What is required ::
Give only the number of lines in these records that include "data".

Provided entries ::
-- ==== Sys2Proof/Laws/State.lean ====
section
/-! SUPPORT. One lemma per field per update of State, true by rfl, so that no proof unfolds a record update. -/

namespace Sys2Proof.Machine

@[simp] theorem setWindow_enc_enc (s : State) (w : Window) : (s.setWindow .enc w).enc = { s.enc with win := w } := rfl
@[simp] theorem setWindow_enc_dec (s : State) (w : Window) : (s.setWindow .enc w).dec = s.dec := rfl
@[simp] theorem setWindow_enc_host (s : State) (w : Window) : (s.setWindow .enc w).host = s.host := rfl
@[simp] theorem setWindow_enc_sched (s : State) (w : Window) : (s.setWindow .enc w).sched = s.sched := rfl
@[simp] theorem setWindow_enc_tick (s : State) (w : Window) : (s.setWindow .enc w).tick = s.tick := rfl
@[simp] theorem setWindow_enc_result (s : State) (w : Window) : (s.setWindow .enc w).result = s.result := rfl
@[simp] theorem setEof_enc_enc (s : State) : (s.setEof .enc).enc = { s.enc with eof := true } := rfl
@[simp] theorem setEof_enc_dec (s : State) : (s.setEof .enc).dec = s.dec := rfl
@[simp] theorem setEof_enc_host (s : State) : (s.setEof .enc).host = s.host := rfl
@[simp] theorem setEof_enc_sched (s : State) : (s.setEof .enc).sched = s.sched := rfl
@[simp] theorem setEof_enc_tick (s : State) : (s.setEof .enc).tick = s.tick := rfl
@[simp] theorem setEof_enc_result (s : State) : (s.setEof .enc).result = s.result := rfl
@[simp] theorem takeByte_enc_enc (s : State) : (s.takeByte .enc).enc = { s.enc with out := s.enc.out.taken } := rfl
@[simp] theorem takeByte_enc_host (s : State) : (s.takeByte .enc).host = { s.host with encTaken := s.host.encTaken ++ [s.enc.out.data] } := rfl
@[simp] theorem takeByte_enc_dec (s : State) : (s.takeByte .enc).dec = s.dec := rfl
@[simp] theorem takeByte_enc_sched (s : State) : (s.takeByte .enc).sched = s.sched := rfl
@[simp] theorem takeByte_enc_tick (s : State) : (s.takeByte .enc).tick = s.tick := rfl
@[simp] theorem takeByte_enc_result (s : State) : (s.takeByte .enc).result = s.result := rfl
@[simp] theorem raise_enc_enc (s : State) (c : Cause) : (s.raise .enc c).enc = s.enc.raise c := rfl
@[simp] theorem raise_enc_dec (s : State) (c : Cause) : (s.raise .enc c).dec = s.dec := rfl
@[simp] theorem raise_enc_host (s : State) (c : Cause) : (s.raise .enc c).host = s.host := rfl
@[simp] theorem raise_enc_sched (s : State) (c : Cause) : (s.raise .enc c).sched = s.sched := rfl
@[simp] theorem raise_enc_tick (s : State) (c : Cause) : (s.raise .enc c).tick = s.tick := rfl
@[simp] theorem raise_enc_result (s : State) (c : Cause) : (s.raise .enc c).result = s.result := rfl
@[simp] theorem resetUnit_enc_enc (s : State) : (s.resetUnit .enc).enc = EncUnit.reset s.enc.params := rfl
@[simp] theorem resetUnit_enc_dec (s : State) : (s.resetUnit .enc).dec = s.dec := rfl
@[simp] theorem resetUnit_enc_host (s : State) : (s.resetUnit .enc).host = s.host := rfl
@[simp] theorem resetUnit_enc_sched (s : State) : (s.resetUnit .enc).sched = s.sched := rfl
@[simp] theorem resetUnit_enc_tick (s : State) : (s.resetUnit .enc).tick = s.tick := rfl
@[simp] theorem resetUnit_enc_result (s : State) : (s.resetUnit .enc).result = s.result := rfl
@[simp] theorem window_enc (s : State) : s.window .enc = s.enc.win := rfl
@[simp] theorem params_enc (s : State) : s.params .enc = s.enc.params := rfl
@[simp] theorem eofOf_enc (s : State) : s.eofOf .enc = s.enc.eof := rfl
@[simp] theorem outOf_enc (s : State) : s.outOf .enc = s.enc.out := rfl
@[simp] theorem takenOf_enc (s : State) : s.takenOf .enc = s.host.encTaken := rfl
@[simp] theorem status_enc (s : State) : s.status .enc = s.enc.status := rfl

@[simp] theorem setWindow_dec_dec (s : State) (w : Window) : (s.setWindow .dec w).dec = { s.dec with win := w } := rfl
@[simp] theorem setWindow_dec_enc (s : State) (w : Window) : (s.setWindow .dec w).enc = s.enc := rfl
@[simp] theorem setWindow_dec_host (s : State) (w : Window) : (s.setWindow .dec w).host = s.host := rfl
@[simp] theorem setWindow_dec_sched (s : State) (w : Window) : (s.setWindow .dec w).sched = s.sched := rfl
@[simp] theorem setWindow_dec_tick (s : State) (w : Window) : (s.setWindow .dec w).tick = s.tick := rfl
@[simp] theorem setWindow_dec_result (s : State) (w : Window) : (s.setWindow .dec w).result = s.result := rfl
@[simp] theorem setEof_dec_dec (s : State) : (s.setEof .dec).dec = { s.dec with eof := true } := rfl
@[simp] theorem setEof_dec_enc (s : State) : (s.setEof .dec).enc = s.enc := rfl
@[simp] theorem setEof_dec_host (s : State) : (s.setEof .dec).host = s.host := rfl
@[simp] theorem setEof_dec_sched (s : State) : (s.setEof .dec).sched = s.sched := rfl
@[simp] theorem setEof_dec_tick (s : State) : (s.setEof .dec).tick = s.tick := rfl
@[simp] theorem setEof_dec_result (s : State) : (s.setEof .dec).result = s.result := rfl
@[simp] theorem takeByte_dec_dec (s : State) : (s.takeByte .dec).dec = { s.dec with out := s.dec.out.taken } := rfl
@[simp] theorem takeByte_dec_host (s : State) : (s.takeByte .dec).host = { s.host with decTaken := s.host.decTaken ++ [s.dec.out.data] } := rfl
@[simp] theorem takeByte_dec_enc (s : State) : (s.takeByte .dec).enc = s.enc := rfl
@[simp] theorem takeByte_dec_sched (s : State) : (s.takeByte .dec).sched = s.sched := rfl
@[simp] theorem takeByte_dec_tick (s : State) : (s.takeByte .dec).tick = s.tick := rfl
@[simp] theorem takeByte_dec_result (s : State) : (s.takeByte .dec).result = s.result := rfl
@[simp] theorem raise_dec_dec (s : State) (c : Cause) : (s.raise .dec c).dec = s.dec.raise c := rfl
@[simp] theorem raise_dec_enc (s : State) (c : Cause) : (s.raise .dec c).enc = s.enc := rfl
@[simp] theorem raise_dec_host (s : State) (c : Cause) : (s.raise .dec c).host = s.host := rfl
@[simp] theorem raise_dec_sched (s : State) (c : Cause) : (s.raise .dec c).sched = s.sched := rfl
@[simp] theorem raise_dec_tick (s : State) (c : Cause) : (s.raise .dec c).tick = s.tick := rfl
@[simp] theorem raise_dec_result (s : State) (c : Cause) : (s.raise .dec c).result = s.result := rfl
@[simp] theorem resetUnit_dec_dec (s : State) : (s.resetUnit .dec).dec = DecUnit.reset s.dec.params := rfl
@[simp] theorem resetUnit_dec_enc (s : State) : (s.resetUnit .dec).enc = s.enc := rfl
@[simp] theorem resetUnit_dec_host (s : State) : (s.resetUnit .dec).host = s.host := rfl
@[simp] theorem resetUnit_dec_sched (s : State) : (s.resetUnit .dec).sched = s.sched := rfl
@[simp] theorem resetUnit_dec_tick (s : State) : (s.resetUnit .dec).tick = s.tick := rfl
@[simp] theorem resetUnit_dec_result (s : State) : (s.resetUnit .dec).result = s.result := rfl
@[simp] theorem window_dec (s : State) : s.window .dec = s.dec.win := rfl
@[simp] theorem params_dec (s : State) : s.params .dec = s.dec.params := rfl
@[simp] theorem eofOf_dec (s : State) : s.eofOf .dec = s.dec.eof := rfl
@[simp] theorem outOf_dec (s : State) : s.outOf .dec = s.dec.out := rfl
@[simp] theorem takenOf_dec (s : State) : s.takenOf .dec = s.host.decTaken := rfl
@[simp] theorem status_dec (s : State) : s.status .dec = s.dec.status := rfl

Answer below ::
2